> Exercise requirements
Among the lines below, keep only those from the one containing "let left : List" through the one containing "holdLoads s fun _ => withTile s t true f", and reproduce them exactly.

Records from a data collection

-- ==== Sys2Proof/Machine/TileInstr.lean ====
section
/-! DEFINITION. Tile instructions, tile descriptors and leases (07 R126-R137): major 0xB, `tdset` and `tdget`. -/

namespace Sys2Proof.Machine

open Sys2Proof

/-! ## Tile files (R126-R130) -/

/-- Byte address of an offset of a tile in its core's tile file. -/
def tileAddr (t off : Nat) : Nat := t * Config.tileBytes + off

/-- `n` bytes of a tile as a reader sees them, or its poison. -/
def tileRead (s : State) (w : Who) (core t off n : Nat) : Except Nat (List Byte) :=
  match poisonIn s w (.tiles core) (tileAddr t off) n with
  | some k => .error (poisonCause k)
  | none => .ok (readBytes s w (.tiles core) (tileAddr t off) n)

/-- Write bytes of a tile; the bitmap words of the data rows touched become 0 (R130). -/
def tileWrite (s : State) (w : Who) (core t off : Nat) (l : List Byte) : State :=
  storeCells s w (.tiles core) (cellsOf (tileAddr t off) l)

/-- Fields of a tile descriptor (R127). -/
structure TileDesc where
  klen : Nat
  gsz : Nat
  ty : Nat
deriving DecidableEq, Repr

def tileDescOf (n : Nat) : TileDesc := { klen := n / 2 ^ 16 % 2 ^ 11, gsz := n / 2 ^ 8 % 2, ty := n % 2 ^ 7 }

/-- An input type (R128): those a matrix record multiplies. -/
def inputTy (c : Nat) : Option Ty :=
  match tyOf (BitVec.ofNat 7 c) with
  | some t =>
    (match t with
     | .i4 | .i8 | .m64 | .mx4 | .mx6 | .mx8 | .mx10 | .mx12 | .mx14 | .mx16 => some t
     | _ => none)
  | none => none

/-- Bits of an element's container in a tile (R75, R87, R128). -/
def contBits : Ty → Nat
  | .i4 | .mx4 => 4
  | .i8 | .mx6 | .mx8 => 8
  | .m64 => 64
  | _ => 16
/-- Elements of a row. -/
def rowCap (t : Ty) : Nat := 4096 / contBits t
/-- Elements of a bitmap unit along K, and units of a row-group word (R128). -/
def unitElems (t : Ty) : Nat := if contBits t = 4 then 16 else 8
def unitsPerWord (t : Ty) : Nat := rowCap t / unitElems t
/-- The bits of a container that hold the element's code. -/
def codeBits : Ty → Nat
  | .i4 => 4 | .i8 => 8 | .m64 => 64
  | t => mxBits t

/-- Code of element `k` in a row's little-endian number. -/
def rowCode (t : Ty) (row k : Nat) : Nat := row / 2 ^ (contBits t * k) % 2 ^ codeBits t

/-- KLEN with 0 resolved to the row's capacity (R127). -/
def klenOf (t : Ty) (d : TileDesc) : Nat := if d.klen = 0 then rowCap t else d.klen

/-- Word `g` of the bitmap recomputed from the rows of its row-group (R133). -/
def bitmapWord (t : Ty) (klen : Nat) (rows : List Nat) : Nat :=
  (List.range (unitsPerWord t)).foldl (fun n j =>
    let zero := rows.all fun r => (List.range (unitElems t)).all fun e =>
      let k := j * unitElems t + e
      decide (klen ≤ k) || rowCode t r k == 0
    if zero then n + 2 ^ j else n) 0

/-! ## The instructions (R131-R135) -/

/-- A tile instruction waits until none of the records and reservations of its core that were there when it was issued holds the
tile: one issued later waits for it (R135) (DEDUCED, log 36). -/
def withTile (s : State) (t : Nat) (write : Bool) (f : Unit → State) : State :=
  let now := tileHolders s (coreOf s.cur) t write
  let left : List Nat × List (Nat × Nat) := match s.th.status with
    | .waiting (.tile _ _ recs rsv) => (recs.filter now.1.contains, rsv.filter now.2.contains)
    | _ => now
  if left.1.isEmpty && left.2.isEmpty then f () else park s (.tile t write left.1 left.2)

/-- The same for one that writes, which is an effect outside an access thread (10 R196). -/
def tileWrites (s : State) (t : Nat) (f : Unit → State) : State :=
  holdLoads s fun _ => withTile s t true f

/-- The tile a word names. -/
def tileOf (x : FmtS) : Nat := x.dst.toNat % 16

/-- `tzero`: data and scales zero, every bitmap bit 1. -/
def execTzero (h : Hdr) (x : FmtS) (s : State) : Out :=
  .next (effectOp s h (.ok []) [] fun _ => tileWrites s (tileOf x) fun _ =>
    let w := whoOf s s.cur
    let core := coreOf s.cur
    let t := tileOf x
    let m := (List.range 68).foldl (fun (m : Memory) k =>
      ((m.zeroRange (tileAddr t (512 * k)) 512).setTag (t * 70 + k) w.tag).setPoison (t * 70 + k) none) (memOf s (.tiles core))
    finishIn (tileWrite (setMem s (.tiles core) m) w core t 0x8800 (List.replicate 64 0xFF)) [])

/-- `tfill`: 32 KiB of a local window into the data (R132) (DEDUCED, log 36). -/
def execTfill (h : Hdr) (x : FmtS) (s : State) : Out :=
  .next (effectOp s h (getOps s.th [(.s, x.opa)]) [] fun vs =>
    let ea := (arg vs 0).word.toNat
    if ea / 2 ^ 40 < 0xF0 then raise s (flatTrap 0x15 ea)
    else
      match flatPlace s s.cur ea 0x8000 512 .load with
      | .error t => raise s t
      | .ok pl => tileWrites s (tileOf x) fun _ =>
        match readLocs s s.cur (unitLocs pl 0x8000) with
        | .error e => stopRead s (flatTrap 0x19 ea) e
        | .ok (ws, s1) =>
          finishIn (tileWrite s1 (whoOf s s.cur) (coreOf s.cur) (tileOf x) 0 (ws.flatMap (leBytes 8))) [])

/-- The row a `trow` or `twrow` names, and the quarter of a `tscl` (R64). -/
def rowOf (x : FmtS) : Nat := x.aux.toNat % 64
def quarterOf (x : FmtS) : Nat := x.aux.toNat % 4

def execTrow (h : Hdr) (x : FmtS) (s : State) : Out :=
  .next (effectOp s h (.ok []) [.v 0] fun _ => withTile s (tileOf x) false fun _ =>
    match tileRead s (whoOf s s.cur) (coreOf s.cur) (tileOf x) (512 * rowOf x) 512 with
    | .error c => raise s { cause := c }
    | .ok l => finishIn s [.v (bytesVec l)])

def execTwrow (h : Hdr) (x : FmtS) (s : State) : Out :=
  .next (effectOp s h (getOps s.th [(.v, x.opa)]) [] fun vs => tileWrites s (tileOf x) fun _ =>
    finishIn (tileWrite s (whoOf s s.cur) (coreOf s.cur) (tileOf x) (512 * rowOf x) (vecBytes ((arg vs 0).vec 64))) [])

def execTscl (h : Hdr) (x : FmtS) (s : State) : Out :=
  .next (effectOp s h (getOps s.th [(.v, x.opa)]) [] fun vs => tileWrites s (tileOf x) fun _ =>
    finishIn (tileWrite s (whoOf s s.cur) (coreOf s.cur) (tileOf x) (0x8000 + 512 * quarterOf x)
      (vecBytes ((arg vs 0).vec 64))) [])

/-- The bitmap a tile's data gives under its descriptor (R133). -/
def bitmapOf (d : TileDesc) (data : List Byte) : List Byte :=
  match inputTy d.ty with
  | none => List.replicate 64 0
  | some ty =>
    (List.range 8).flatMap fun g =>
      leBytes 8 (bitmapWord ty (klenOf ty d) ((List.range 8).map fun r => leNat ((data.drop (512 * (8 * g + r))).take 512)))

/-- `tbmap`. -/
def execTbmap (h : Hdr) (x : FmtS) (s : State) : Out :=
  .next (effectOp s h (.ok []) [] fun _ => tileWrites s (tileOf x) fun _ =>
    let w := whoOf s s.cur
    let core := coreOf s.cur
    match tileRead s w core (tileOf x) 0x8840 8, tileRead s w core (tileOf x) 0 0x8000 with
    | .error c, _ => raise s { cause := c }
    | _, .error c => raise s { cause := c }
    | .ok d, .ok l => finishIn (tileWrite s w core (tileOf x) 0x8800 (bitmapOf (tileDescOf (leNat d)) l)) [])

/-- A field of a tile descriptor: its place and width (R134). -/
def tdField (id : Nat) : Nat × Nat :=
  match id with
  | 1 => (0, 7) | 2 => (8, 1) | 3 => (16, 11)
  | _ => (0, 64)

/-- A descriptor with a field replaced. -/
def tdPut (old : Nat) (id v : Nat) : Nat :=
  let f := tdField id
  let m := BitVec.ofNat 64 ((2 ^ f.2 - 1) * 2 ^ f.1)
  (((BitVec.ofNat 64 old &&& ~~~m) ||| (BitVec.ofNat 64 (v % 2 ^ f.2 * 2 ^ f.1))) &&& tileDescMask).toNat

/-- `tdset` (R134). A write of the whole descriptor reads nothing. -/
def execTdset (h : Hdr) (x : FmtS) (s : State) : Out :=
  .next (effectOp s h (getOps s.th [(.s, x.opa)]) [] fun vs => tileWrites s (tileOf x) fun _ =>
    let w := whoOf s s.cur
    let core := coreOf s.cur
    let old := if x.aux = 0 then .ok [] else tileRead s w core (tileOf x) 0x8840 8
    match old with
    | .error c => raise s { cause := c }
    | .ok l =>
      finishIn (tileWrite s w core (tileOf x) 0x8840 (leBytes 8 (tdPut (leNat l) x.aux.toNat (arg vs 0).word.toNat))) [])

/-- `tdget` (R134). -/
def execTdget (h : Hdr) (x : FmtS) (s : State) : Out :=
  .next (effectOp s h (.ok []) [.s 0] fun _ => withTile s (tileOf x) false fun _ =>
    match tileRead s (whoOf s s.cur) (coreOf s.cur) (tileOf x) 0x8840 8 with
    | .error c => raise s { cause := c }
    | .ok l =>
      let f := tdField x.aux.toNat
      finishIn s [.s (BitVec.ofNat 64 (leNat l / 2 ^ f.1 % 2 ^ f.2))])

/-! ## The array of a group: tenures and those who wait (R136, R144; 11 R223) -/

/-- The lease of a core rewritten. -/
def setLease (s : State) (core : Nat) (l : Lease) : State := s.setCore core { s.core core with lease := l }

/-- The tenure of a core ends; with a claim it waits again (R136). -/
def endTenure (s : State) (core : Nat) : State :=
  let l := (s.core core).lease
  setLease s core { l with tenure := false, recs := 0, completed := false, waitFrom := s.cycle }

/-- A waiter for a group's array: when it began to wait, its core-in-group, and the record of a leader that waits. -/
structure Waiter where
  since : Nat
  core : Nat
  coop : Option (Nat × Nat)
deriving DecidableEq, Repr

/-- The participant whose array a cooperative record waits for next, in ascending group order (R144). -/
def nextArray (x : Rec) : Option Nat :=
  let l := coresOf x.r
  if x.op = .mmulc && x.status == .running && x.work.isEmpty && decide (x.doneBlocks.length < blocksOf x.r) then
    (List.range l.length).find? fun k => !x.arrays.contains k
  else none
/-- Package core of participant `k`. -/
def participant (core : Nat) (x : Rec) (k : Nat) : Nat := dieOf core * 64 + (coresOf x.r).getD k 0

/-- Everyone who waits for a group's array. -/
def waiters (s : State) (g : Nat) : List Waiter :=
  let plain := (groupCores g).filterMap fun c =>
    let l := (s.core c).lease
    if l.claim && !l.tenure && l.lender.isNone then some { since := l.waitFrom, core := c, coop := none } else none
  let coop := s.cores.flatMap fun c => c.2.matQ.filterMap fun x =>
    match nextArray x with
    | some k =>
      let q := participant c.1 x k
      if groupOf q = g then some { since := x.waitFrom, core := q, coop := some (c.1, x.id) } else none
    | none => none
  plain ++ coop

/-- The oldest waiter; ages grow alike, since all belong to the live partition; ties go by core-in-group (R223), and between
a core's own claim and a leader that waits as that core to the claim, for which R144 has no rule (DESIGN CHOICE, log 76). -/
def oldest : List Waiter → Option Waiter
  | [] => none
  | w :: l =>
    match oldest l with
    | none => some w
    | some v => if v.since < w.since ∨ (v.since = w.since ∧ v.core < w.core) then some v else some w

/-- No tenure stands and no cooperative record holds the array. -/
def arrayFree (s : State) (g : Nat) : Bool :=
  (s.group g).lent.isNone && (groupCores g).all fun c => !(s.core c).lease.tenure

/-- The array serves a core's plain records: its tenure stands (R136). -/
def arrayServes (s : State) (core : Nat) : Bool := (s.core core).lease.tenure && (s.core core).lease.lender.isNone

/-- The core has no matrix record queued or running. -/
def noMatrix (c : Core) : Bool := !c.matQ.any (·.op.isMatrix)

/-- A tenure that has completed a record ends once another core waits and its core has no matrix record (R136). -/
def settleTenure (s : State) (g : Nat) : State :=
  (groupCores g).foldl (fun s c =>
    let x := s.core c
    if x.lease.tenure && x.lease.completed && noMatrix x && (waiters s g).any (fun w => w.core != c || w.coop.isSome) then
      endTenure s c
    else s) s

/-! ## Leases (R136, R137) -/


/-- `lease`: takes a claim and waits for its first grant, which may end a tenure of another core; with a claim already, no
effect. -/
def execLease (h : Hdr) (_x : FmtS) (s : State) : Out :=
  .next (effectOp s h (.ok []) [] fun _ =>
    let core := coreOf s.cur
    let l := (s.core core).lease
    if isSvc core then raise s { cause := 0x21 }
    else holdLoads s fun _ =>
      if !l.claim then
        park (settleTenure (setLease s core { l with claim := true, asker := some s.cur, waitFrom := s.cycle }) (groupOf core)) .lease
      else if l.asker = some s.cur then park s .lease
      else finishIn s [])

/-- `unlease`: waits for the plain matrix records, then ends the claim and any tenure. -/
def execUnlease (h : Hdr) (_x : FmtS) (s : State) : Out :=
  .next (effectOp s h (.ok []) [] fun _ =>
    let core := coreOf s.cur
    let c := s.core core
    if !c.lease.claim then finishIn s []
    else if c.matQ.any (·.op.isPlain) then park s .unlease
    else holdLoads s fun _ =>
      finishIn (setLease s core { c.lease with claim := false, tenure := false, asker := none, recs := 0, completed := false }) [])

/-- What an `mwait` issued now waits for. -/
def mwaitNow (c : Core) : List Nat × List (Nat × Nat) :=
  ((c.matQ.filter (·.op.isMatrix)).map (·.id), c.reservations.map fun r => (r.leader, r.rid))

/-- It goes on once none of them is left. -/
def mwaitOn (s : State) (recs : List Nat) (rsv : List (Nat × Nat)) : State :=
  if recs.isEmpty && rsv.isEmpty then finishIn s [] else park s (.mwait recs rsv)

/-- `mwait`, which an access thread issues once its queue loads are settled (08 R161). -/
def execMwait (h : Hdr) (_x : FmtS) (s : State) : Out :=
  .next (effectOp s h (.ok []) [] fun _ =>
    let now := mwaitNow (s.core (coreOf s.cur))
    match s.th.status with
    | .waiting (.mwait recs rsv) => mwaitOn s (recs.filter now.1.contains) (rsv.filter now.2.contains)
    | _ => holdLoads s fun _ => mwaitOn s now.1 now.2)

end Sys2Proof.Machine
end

---

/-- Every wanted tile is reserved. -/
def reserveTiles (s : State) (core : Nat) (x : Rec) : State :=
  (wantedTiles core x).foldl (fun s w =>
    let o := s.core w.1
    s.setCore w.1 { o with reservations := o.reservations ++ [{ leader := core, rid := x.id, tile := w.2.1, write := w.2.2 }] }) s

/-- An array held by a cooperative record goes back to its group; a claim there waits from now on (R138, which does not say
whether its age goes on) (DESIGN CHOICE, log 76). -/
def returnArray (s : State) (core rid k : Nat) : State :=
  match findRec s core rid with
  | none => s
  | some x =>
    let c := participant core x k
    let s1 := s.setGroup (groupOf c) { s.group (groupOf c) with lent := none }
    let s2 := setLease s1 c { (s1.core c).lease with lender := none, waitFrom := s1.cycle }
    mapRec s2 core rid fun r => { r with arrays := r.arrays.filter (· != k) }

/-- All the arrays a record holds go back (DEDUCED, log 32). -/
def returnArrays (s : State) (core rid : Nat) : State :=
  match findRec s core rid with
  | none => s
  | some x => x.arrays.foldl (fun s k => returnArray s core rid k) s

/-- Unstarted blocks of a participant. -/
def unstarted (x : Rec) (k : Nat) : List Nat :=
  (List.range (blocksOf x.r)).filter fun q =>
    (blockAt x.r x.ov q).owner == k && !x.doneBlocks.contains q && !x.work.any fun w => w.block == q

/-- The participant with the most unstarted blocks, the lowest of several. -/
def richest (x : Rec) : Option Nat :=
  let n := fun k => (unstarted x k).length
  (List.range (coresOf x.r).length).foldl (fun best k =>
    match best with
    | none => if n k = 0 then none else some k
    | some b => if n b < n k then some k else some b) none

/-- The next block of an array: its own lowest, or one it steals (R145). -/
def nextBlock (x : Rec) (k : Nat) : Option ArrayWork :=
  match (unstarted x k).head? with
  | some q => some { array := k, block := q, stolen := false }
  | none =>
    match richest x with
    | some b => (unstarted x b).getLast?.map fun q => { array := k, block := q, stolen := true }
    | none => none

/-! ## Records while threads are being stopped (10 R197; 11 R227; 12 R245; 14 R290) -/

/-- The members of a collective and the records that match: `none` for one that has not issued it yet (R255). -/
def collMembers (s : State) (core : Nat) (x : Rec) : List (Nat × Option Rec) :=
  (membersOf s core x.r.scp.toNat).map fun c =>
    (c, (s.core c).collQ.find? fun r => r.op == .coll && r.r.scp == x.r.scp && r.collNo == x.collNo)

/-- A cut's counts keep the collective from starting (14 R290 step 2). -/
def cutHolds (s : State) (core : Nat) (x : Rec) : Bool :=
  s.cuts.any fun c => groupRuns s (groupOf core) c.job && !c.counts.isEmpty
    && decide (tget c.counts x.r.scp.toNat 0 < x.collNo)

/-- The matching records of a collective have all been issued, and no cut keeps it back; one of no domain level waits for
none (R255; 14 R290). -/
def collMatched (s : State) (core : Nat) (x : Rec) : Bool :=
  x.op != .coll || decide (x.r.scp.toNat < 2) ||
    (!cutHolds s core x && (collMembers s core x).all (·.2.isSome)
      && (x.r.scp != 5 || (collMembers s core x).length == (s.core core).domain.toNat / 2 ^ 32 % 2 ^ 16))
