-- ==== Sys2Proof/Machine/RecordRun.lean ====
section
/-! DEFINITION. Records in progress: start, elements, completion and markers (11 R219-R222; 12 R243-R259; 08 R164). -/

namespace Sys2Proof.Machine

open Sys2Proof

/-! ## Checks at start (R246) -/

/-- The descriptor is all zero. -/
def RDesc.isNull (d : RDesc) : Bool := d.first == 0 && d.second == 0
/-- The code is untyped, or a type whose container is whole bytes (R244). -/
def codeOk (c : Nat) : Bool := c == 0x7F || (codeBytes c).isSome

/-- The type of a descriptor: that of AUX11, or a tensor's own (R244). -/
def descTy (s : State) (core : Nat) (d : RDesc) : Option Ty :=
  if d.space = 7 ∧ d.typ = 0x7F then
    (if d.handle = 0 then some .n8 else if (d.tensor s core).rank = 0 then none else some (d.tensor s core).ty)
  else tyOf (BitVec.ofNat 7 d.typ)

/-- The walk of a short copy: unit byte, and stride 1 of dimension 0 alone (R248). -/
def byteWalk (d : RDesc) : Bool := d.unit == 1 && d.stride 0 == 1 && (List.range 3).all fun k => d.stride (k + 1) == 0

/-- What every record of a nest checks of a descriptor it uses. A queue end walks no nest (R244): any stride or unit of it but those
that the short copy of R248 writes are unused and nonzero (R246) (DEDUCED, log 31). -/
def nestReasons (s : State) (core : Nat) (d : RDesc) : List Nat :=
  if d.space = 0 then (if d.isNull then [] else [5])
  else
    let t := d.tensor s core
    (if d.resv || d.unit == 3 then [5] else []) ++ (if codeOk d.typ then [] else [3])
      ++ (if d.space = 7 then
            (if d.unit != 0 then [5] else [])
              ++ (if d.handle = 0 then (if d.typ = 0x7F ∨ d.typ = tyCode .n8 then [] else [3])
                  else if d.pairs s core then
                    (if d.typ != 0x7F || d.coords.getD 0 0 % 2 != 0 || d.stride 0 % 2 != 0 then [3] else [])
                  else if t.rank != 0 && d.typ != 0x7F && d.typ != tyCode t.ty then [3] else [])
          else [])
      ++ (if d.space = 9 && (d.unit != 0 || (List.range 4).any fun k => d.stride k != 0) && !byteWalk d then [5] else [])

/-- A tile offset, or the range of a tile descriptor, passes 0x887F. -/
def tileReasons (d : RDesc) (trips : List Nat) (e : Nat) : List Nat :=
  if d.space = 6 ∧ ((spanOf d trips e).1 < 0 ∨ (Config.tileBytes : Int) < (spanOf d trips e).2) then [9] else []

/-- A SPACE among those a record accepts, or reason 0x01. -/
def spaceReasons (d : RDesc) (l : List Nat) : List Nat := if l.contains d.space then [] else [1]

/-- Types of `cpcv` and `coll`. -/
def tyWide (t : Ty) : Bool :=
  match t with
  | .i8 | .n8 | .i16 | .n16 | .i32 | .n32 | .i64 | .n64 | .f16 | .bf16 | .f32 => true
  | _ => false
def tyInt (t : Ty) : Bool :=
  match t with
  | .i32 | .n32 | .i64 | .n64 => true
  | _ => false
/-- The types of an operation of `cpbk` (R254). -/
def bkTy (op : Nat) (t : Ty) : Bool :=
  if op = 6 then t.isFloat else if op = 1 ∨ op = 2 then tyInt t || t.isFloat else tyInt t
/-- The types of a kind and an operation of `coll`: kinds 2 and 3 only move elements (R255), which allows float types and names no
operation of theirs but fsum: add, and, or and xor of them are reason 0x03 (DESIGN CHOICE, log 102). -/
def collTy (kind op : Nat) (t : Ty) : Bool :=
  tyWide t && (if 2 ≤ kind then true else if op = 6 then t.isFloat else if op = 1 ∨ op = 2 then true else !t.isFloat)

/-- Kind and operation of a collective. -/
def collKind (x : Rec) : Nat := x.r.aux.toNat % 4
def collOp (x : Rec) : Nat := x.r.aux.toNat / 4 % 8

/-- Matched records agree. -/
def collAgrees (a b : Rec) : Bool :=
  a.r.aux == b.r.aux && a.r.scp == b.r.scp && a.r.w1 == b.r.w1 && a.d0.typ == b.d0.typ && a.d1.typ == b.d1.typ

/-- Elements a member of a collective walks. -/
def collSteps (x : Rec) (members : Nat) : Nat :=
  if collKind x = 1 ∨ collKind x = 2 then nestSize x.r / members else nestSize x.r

> Finished task
  let left : List Nat × List (Nat × Nat) := match s.th.status with
    | .waiting (.tile _ _ recs rsv) => (recs.filter now.1.contains, rsv.filter now.2.contains)
    | _ => now
  if left.1.isEmpty && left.2.isEmpty then f () else park s (.tile t write left.1 left.2)

/-- The same for one that writes, which is an effect outside an access thread (10 R196). -/
def tileWrites (s : State) (t : Nat) (f : Unit → State) : State :=
  holdLoads s fun _ => withTile s t true f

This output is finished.